Source information:
-- ==== Sys2Proof/Machine/HubPower.lean ====
section
/-!
DEFINITION. Sys2Proof/Machine/HubPower.lean: the power controller of the Hub (R392–R408): ceilings, the level in force, thermal control,
regulator telemetry and calibration, energy attribution.
-/
namespace Sys2Proof.Machine
open Reg

/-- R395: the frequency of a level, MHz. -/
def levelMhz (l : Nat) : Nat := 400 + l * 1400 / 63

namespace Cause
/-! PWR_STATUS.CAUSE (R408). -/
def REQUESTED : Nat := 0
def FAST_VR : Nat := 1
def FAST_EST : Nat := 2
def BOARD : Nat := 3
def AVG1 : Nat := 4
def SUST : Nat := 5
def THERM : Nat := 6
end Cause

def HCause.reset : HCause := { ceil := 63, active := false, low := 0, raised := 0 }
def getCause (s : State) (c : Nat) : HCause := s.hub.power.causes.getD (c - 1) HCause.reset
def setPower (s : State) (p : HPower) : State := { s with hub := { s.hub with power := p } }
def setCause (s : State) (c : Nat) (x : HCause) : State :=
  setPower s { s.hub.power with causes := s.hub.power.causes.set (c - 1) x }

/-- R396: the level the causes call for, and the lowest code of a cause that sets it. -/
def targetLevel (s : State) : Nat := s.hub.power.causes.foldl (fun m c => min m c.ceil) (s.rd Pg.hPwr HPWR_LEVEL)
def targetCause (s : State) : Nat :=
  let t := targetLevel s
  if s.rd Pg.hPwr HPWR_LEVEL = t then Cause.REQUESTED
  else (([1, 2, 3, 4, 5, 6].find? (fun c => (getCause s c).ceil == t))).getD Cause.REQUESTED

/-- The level in force becomes what is given (R396, R408). -/
def setLevel (s : State) (l : Nat) : State :=
  ((s.wr Pg.hPwr HPWR_STATUS_LEVEL l).wr Pg.hPwr HPWR_STATUS_MHZ (levelMhz l)).wr Pg.hPwr HPWR_STATUS_CAUSE (targetCause s)

/-- R398: a changed level is broadcast with an application tick 2 µs ahead. -/
def decideLevel (s : State) : State :=
  let t := targetLevel s
  if t = s.rd Pg.hPwr HPWR_STATUS_LEVEL then
    (setPower s { s.hub.power with bcast := none }).wr Pg.hPwr HPWR_STATUS_CAUSE (targetCause s)
  else match s.hub.power.bcast with
    | some (l, _) => if l = t then s else setPower s { s.hub.power with bcast := some (t, s.now .hub + 2000) }
    | none => setPower s { s.hub.power with bcast := some (t, s.now .hub + 2000) }

/-- R398: the application tick. -/
def execLevelApply (s : State) : Host.Outcome State Fault Refusal :=
  match s.hub.power.bcast with
  | some (l, t) => if s.now .hub ≥ t then .next (setLevel (setPower s { s.hub.power with bcast := none }) l) else .next s
  | none => .next s

/-! ### Ceilings (R397) -/

/-- The event count and the interrupt of a cause. -/
def causeEvent (c : Nat) : Fld × Nat :=
  if c ≤ 3 then (HPWR_EVENTS_FAST, Irq.HPWR_FAST)
  else if c = 4 then (HPWR_EVENTS_AVG1, Irq.HPWR_AVG1)
  else if c = 5 then (HPWR_EVENTS_SUST, Irq.HPWR_SUST) else (HPWR_EVENTS_THERM, Irq.HPWR_THERM)

/-- A cause's ceiling falls to a level; an entry into the lowering is counted, raised and posted. -/
def lowerTo (s : State) (c l : Nat) : State :=
  let x := getCause s c
  let s := if x.active then s else raise (s.bump Pg.hPwr (causeEvent c).1) Pg.hPwr (causeEvent c).2 { detail := c }
  let s := setCause s c { x with ceil := min x.ceil l, active := true, low := s.now .hub }
  decideLevel (setPower s { s.hub.power with lowered := some (s.now .hub) })

/-- The lowering of a cause is over: its raising counts from now. -/
def causeClear (s : State) (c : Nat) : State :=
  let x := getCause s c
  if x.active then setCause s c { x with active := false, raised := s.now .hub } else s

/-- A FAST cause ends: the 100 µs without a FAST cause count for all three. -/
def fastClear (s : State) (c : Nat) : State :=
  if (getCause s c).active then
    let s := causeClear s c
    [1, 2, 3].foldl (fun s i => setCause s i { getCause s i with low := s.now .hub }) s
  else s

/-- The energies of the last millisecond and second, nJ. -/
def sumSamples (l : List Nat) : Nat := l.foldl (· + ·) 0
def sum1ms (s : State) : Nat := sumSamples (s.hub.power.samples.take 1000)
def sum1s (s : State) : Nat := sumSamples s.hub.power.samples

/-- R392: the sustained limit in force, W. -/
def sustLimit (s : State) : Nat :=
  let op := s.rd Pg.hPwr HPWR_OP_CAP
  let l := s.rd Pg.hPwr HPWR_LIM_SUST
  if op ≠ 0 ∧ op < l then op else l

Work to be completed:
Every entry above should be retyped exactly as it appears.

Solution below:
-- ==== Sys2Proof/Machine/HubPower.lean ====
section
/-!
DEFINITION. Sys2Proof/Machine/HubPower.lean: the power controller of the Hub (R392–R408): ceilings, the level in force, thermal control,
regulator telemetry and calibration, energy attribution.
-/
namespace Sys2Proof.Machine
open Reg

/-- R395: the frequency of a level, MHz. -/
def levelMhz (l : Nat) : Nat := 400 + l * 1400 / 63

namespace Cause
/-! PWR_STATUS.CAUSE (R408). -/
def REQUESTED : Nat := 0
def FAST_VR : Nat := 1
def FAST_EST : Nat := 2
def BOARD : Nat := 3
def AVG1 : Nat := 4
def SUST : Nat := 5
def THERM : Nat := 6
end Cause

def HCause.reset : HCause := { ceil := 63, active := false, low := 0, raised := 0 }
def getCause (s : State) (c : Nat) : HCause := s.hub.power.causes.getD (c - 1) HCause.reset
def setPower (s : State) (p : HPower) : State := { s with hub := { s.hub with power := p } }
def setCause (s : State) (c : Nat) (x : HCause) : State :=
  setPower s { s.hub.power with causes := s.hub.power.causes.set (c - 1) x }

/-- R396: the level the causes call for, and the lowest code of a cause that sets it. -/
def targetLevel (s : State) : Nat := s.hub.power.causes.foldl (fun m c => min m c.ceil) (s.rd Pg.hPwr HPWR_LEVEL)
def targetCause (s : State) : Nat :=
  let t := targetLevel s
  if s.rd Pg.hPwr HPWR_LEVEL = t then Cause.REQUESTED
  else (([1, 2, 3, 4, 5, 6].find? (fun c => (getCause s c).ceil == t))).getD Cause.REQUESTED

/-- The level in force becomes what is given (R396, R408). -/
def setLevel (s : State) (l : Nat) : State :=
  ((s.wr Pg.hPwr HPWR_STATUS_LEVEL l).wr Pg.hPwr HPWR_STATUS_MHZ (levelMhz l)).wr Pg.hPwr HPWR_STATUS_CAUSE (targetCause s)

/-- R398: a changed level is broadcast with an application tick 2 µs ahead. -/
def decideLevel (s : State) : State :=
  let t := targetLevel s
  if t = s.rd Pg.hPwr HPWR_STATUS_LEVEL then
    (setPower s { s.hub.power with bcast := none }).wr Pg.hPwr HPWR_STATUS_CAUSE (targetCause s)
  else match s.hub.power.bcast with
    | some (l, _) => if l = t then s else setPower s { s.hub.power with bcast := some (t, s.now .hub + 2000) }
    | none => setPower s { s.hub.power with bcast := some (t, s.now .hub + 2000) }

/-- R398: the application tick. -/
def execLevelApply (s : State) : Host.Outcome State Fault Refusal :=
  match s.hub.power.bcast with
  | some (l, t) => if s.now .hub ≥ t then .next (setLevel (setPower s { s.hub.power with bcast := none }) l) else .next s
  | none => .next s

/-! ### Ceilings (R397) -/

/-- The event count and the interrupt of a cause. -/
def causeEvent (c : Nat) : Fld × Nat :=
  if c ≤ 3 then (HPWR_EVENTS_FAST, Irq.HPWR_FAST)
  else if c = 4 then (HPWR_EVENTS_AVG1, Irq.HPWR_AVG1)
  else if c = 5 then (HPWR_EVENTS_SUST, Irq.HPWR_SUST) else (HPWR_EVENTS_THERM, Irq.HPWR_THERM)

/-- A cause's ceiling falls to a level; an entry into the lowering is counted, raised and posted. -/
def lowerTo (s : State) (c l : Nat) : State :=
  let x := getCause s c
  let s := if x.active then s else raise (s.bump Pg.hPwr (causeEvent c).1) Pg.hPwr (causeEvent c).2 { detail := c }
  let s := setCause s c { x with ceil := min x.ceil l, active := true, low := s.now .hub }
  decideLevel (setPower s { s.hub.power with lowered := some (s.now .hub) })

/-- The lowering of a cause is over: its raising counts from now. -/
def causeClear (s : State) (c : Nat) : State :=
  let x := getCause s c
  if x.active then setCause s c { x with active := false, raised := s.now .hub } else s

/-- A FAST cause ends: the 100 µs without a FAST cause count for all three. -/
def fastClear (s : State) (c : Nat) : State :=
  if (getCause s c).active then
    let s := causeClear s c
    [1, 2, 3].foldl (fun s i => setCause s i { getCause s i with low := s.now .hub }) s
  else s

/-- The energies of the last millisecond and second, nJ. -/
def sumSamples (l : List Nat) : Nat := l.foldl (· + ·) 0
def sum1ms (s : State) : Nat := sumSamples (s.hub.power.samples.take 1000)
def sum1s (s : State) : Nat := sumSamples s.hub.power.samples

/-- R392: the sustained limit in force, W. -/
def sustLimit (s : State) : Nat :=
  let op := s.rd Pg.hPwr HPWR_OP_CAP
  let l := s.rd Pg.hPwr HPWR_LIM_SUST
  if op ≠ 0 ∧ op < l then op else l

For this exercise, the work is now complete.